There was something almost medieval about the way Cal spat that out. It made her shiver. “I should leave.”
“I’ll take you home now.” He held his hand out.
She didn’t take it. If she left now, Alex won. He’d expect her to run. She’d never get Paris’s money. The Prosper Dog Food empire could help thousands of women feed their families, send their children to school, live safer, healthier lives.
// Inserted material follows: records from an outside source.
-- ==== Sys2Proof/Machine/Images.lean ====
section
/-!
DEFINITION. Sys2Proof/Machine/Images.lean: the configuration flash and what it holds (R432 to R440), the maquette (R444 to R446),
firmware activation (R447, R448), staging (R449, R450, R452) and the header (R433, R451).
-/
namespace Sys2Proof.Machine

/-! ### Flash (R432, R440) -/

def flashHeader (i : Nat) : Nat := 0x10000 * i
def flashSet (i : Nat) : Nat := 0x30000 + 0x10000 * i
def flashChisel (i : Nat) : Nat := 0x50000 + 0x40000 * i
def flashLog (i : Nat) : Nat := 0xD0000 + 0x10000 * i
def flashSlot (i : Nat) : Nat := 0x100000 + 0x1800000 * i

def State.flashN (s : State) (o n : Nat) : Nat := bytesToNat (s.flashBytes o n)

/-- Program bytes of erased cells. -/
def State.program (s : State) (o : Nat) (bs : List Byte) : State :=
  { s with flash := (numberFrom (fun i b => (o + i, b)) 0 bs).foldl (fun m p => Sparse.set 0xFF#8 m p.1 p.2) s.flash }

def State.blank (s : State) (sector : Nat) : State :=
  { s with flash := Sparse.erase (fun a => sector * 0x10000 ≤ a && a < sector * 0x10000 + 0x10000) s.flash }

/-- Entry `j` of write-log sector `i`: used unless it is erased. -/
def State.logUsed (s : State) (i j : Nat) : Bool := s.flashN (flashLog i + 16 * j) 16 != 2 ^ 128 - 1

/-- R440: the log sector in use: one begun and not full, else the first. -/
def State.logSector (s : State) : Nat :=
  ((List.range 3).find? fun i => s.logUsed i 0 && !s.logUsed i 4095).getD 0

/-- R440: a sector's erase count: its last committed entry in the log sector in use. -/
def State.eraseCount (s : State) (sector : Nat) : Nat :=
  let i := s.logSector
  (List.range 4096).foldl (fun n j =>
    let e := s.flashN (flashLog i + 16 * j) 16
    if e != 2 ^ 128 - 1 && field e 0 32 == sector && field e 96 32 == 0 then field e 32 32 else n) 0

/-- R440: one entry of the write log. -/
def logEntry (sector count powerOns : Nat) : List Byte :=
  natToBytes 4 sector ++ natToBytes 4 count ++ natToBytes 4 powerOns ++ natToBytes 4 0

/-- R440: append an entry; a full sector hands over to the next, which begins with every sector's latest count. -/
def State.logAppend (s : State) (sector count : Nat) : State :=
  let i := s.logSector
  let j := ((List.range 4096).find? fun j => !s.logUsed i j).getD 4095
  let s1 := s.program (flashLog i + 16 * j) (logEntry sector count s.powerOns)
  if j < 4095 then s1
  else
    let n := (i + 1) % 3
    let sec := flashLog n / 0x10000
    let counts := (List.range 1024).map fun k => s1.eraseCount k + if k = sec then 1 else 0
    let s2 := (s1.blank sec).bump A.flashErases 1
    s2.program (flashLog n) (numberFrom (fun k c => logEntry k c s.powerOns) 0 counts).flatten

/-- R440: a sector is erased and the erase recorded. -/
def State.eraseSector (s : State) (sector : Nat) : State :=
  let n := s.eraseCount sector + 1
  ((s.blank sector).bump A.flashErases 1).logAppend sector n

/-- R440: the entries of `n` erases fill the log sector in use, so that the next one is erased as well. -/
def State.logFills (s : State) (n : Nat) : Bool :=
  match (List.range 4096).find? fun j => !s.logUsed s.logSector j with
  | some j => 4096 ≤ j + n
  | none => n != 0

/-- R440: erasing these sectors erases one at its wear limit, the write log's next one among them. -/
def State.worn (s : State) (sectors : List Nat) : Bool :=
  (sectors.any fun k => 100000 ≤ s.eraseCount k)
    || (s.logFills sectors.length && 100000 ≤ s.eraseCount (flashLog ((s.logSector + 1) % 3) / 0x10000))

/-- Sectors that `n` bytes from a sector boundary cover. -/
def sectorsOf (o n : Nat) : List Nat := (List.range (ceilDiv n 0x10000)).map fun i => o / 0x10000 + i

/-- Sectors erased, then programmed from a sector boundary. -/
def State.writeArea (s : State) (o : Nat) (bs : List Byte) : State :=
  ((sectorsOf o bs.length).foldl State.eraseSector s).program o bs

/-! ### Header (R433) -/

/-- A header copy: SEQ, BOOT_SLOT, BOOT_SET, FLASH_MIB. -/
structure Header where
  seq  : Nat
  slot : Nat
  set  : Nat
  mib  : Nat
  deriving DecidableEq, Repr

/-- R433: header copy `i`, where valid. -/
def State.headerAt (s : State) (i : Nat) : Option Header :=
  let o := flashHeader i
  let bs := s.flashBytes o 96
  let f (a n : Nat) : Nat := bytesToNat ((bs.drop a).take n)
  if f 0 4 = 0x4846534C ∧ f 4 2 = 1 ∧ f 6 2 = 0 ∧ f 18 2 = 0 ∧ f 24 8 = 0 ∧ (bs.drop 32).take 64 = shake256 (bs.take 32) then
    some ⟨f 8 8, f 16 1 % 2, f 17 1 % 2, f 20 4⟩
  else none

/-- R433: the valid copy with the larger SEQ, and its place. -/
def State.header (s : State) : Option (Nat × Header) :=
  match s.headerAt 0, s.headerAt 1 with
  | some a, some b => if a.seq < b.seq then some (1, b) else some (0, a)
  | some a, none => some (0, a)
  | none, some b => some (1, b)
  | none, none => none

/-- R433: bytes of a header copy. -/
def headerBytes (h : Header) : List Byte :=
  let b := natToBytes 4 0x4846534C ++ natToBytes 2 1 ++ natToBytes 2 0 ++ natToBytes 8 h.seq ++ natToBytes 1 h.slot ++ natToBytes 1 h.set
    ++ natToBytes 2 0 ++ natToBytes 4 h.mib ++ natToBytes 8 0
  b ++ shake256 b

/-- CFG_HDR_STATUS.ERROR (R454). -/
def State.hdrError (s : State) (e : Nat) : State := s.setFld A.hdrStatus 4 4 e

/-- R451: a header copy is written into the sector of the copy with the smaller SEQ. -/
def State.writeHeader (s : State) (slot set : Nat) : State :=
  match s.header with
  | none => s.hdrError 2
  | some (i, h) =>
    let o := flashHeader (1 - i)
    if s.worn [o / 0x10000] then s.hdrError 10
    else ((s.writeArea o (headerBytes ⟨h.seq + 1, slot, set, h.mib⟩)).setFld A.hdrStatus 0 1 slot).setFld A.hdrStatus 1 1 set

/-! ### Firmware slots (R434, R435) -/

/-- R435: error of a slot's bytes, 0 when it verifies; `at_ o n` gives `n` bytes from offset `o`. -/
def slotError (at_ : Nat → Nat → List Byte) (limit : Nat) : Nat :=
  let f (o n : Nat) : Nat := bytesToNat (at_ o n)
  let len := f 0x10 4
  let root := at_ 0x20 57
  let signer := at_ 0x60 57
  let ok1 := f 0 4 == 0x5746534C && f 4 2 == 1 && f 6 2 == 0 && f 0x14 12 == 0 && f 0x59 7 == 0 && f 0x99 7 == 0
    && f 0x112 14 == 0 && f 0x192 3694 == 0 && len ≤ 0x17FF000 && 0x1000 + len ≤ limit
  let name : List Byte := natToBytes 10 0x59454B2D57462D4E534C
  if !ok1 then 3
  else if shake256 root ≠ natToBytes 64 Sys2Proof.Config.rootDigest.toNat then 4
  else if !Sys2Proof.Config.ed448Verify root (shake256 (name ++ signer)) (at_ 0xA0 114) then 3
  else if !Sys2Proof.Config.ed448Verify signer (shake256 (at_ 0 0x20 ++ at_ 0x1000 len)) (at_ 0x120 114) then 3
  else 0

/-- R435: whether firmware slot `i` of the flash verifies: its error. -/
def State.slotCheck (s : State) (i : Nat) : Nat := slotError (fun o n => s.flashBytes (flashSlot i + o) n) 0x1800000

/-- R435: the image digest of a slot. -/
def State.imageDigest (s : State) (i : Nat) : List Byte :=
  let o := flashSlot i
  shake256 (s.flashBytes o 0x20 ++ s.flashBytes (o + 0x1000) (s.flashN (o + 0x10) 4))

/-! ### Configuration sets (R436 to R438) -/

/-- R438, R239: the image of a bound slot in a chisel area; none where a check fails. -/
def areaImage (area : Nat → Nat → List Byte) (limit slot : Nat) : Option (List Byte) :=
  let e := bytesToNat (area (8 * slot) 8)
  let o := field e 0 24
  let n := field e 24 16
  if o % 16 ≠ 0 ∨ o < 0x100 ∨ 4624 < n ∨ field e 40 24 ≠ 0 ∨ limit < o + n then none
  else
    let img := area o n
    match chiselParse img with
    | some _ => some img
    | none => none

/-- R437: a configuration set with its chisel area, or the error that rejects it. -/
def parseSet (bs : List Byte) (area : Nat → Nat → List Byte) (limit : Nat) : Except Nat CfgSet :=
  let f (o n : Nat) : Nat := bytesToNat ((bs.drop o).take n)
  let shares := (List.range 4).map fun i => f (0x18 + i) 1
  let ports := f 0x13 1
  let ok := f 0 4 == 0x5343534C && f 4 2 == 1 && f 6 2 == 0 && f 0xC 4 == 0xC0 && f 0x15 3 == 0 && f 0x29 7 == 0 && f 0x34 12 == 0
    && f 0x42 62 == 0 && f 0x10 1 ≤ 1 && f 0x11 1 ≤ 1 && field ports 6 2 == 0 && bitAt ports 4 && field (f 0x14 1) 3 5 == 0
    && field (f 0x14 1) 1 2 != 3 && sumNat shares ≤ 64 && 600 ≤ f 0x1C 2 && f 0x1C 2 ≤ 1600 && 10 ≤ f 0x1E 2 && f 0x1E 2 ≤ 10000
    && f 0x28 1 ≤ 1 && 100 ≤ f 0x40 2 && (bs.drop 0x80).take 64 == shake256 (bs.take 0x80)
  if !ok then .error 5
  else
    let bind := f 0x30 4
    let images := (setBits 32 bind).map fun i => (i, areaImage area limit i)
    if images.any fun x => x.2.isNone then .error 6
    else .ok
      { tag := f 8 4, dataProt := f 0x10 1 == 1, capacity := f 0x11 1 == 1, ekbEn := f 0x12 1, cxlEn := field ports 0 4, mlmEn := field ports 4 2
        span := field (f 0x14 1) 0 1, gran := field (f 0x14 1) 1 2, shares, cap := f 0x1C 2, grace := f 0x1E 2, gains := f 0x20 5
        thresh := f 0x25 1, holdoff := f 0x26 2, hltEn := f 0x28 1 == 1, bind, wdog := f 0x40 2, digest := (bs.drop 0x80).take 64
        images := images.filterMap fun x => x.2.map fun b => (x.1, b) }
“You never told me you were with Paris.”
Cal dropped his outstretched arm. “I’ve never been with Paris.”
“I don’t believe you.”
“Because she said so?” He rubbed his forehead. “I told you she was ruthless. I tried to warn you she was up to no good. All the visual clues where there.”
“You let her touch you.” God, she was raving.
He stepped closer. “You know when you were a kid if you didn’t want your sister to keep hassling you, you found the strength not to show she annoyed you because if you reacted, you gave her ammunition, and she’d keep doing whatever it was that was driving you mad. That’s Paris. The best way to handle her is give her nothing to feed off.”
Why did that sound incredibly sensible? He’d had his hands in his pockets when Paris was all over him. He hadn’t given permission either. She was burning and freezing; what was cold was savagery and what was hot was jealousy. “I thought—” If this was what being Cal’s fake girlfriend made her feel, she’d never survive a relationship with him.
“I’m sorry I didn’t make it clearer.”
Home was without Scungy and without Cal, without the retribution of burying Alex her own way. “I don’t know if I want to leave.”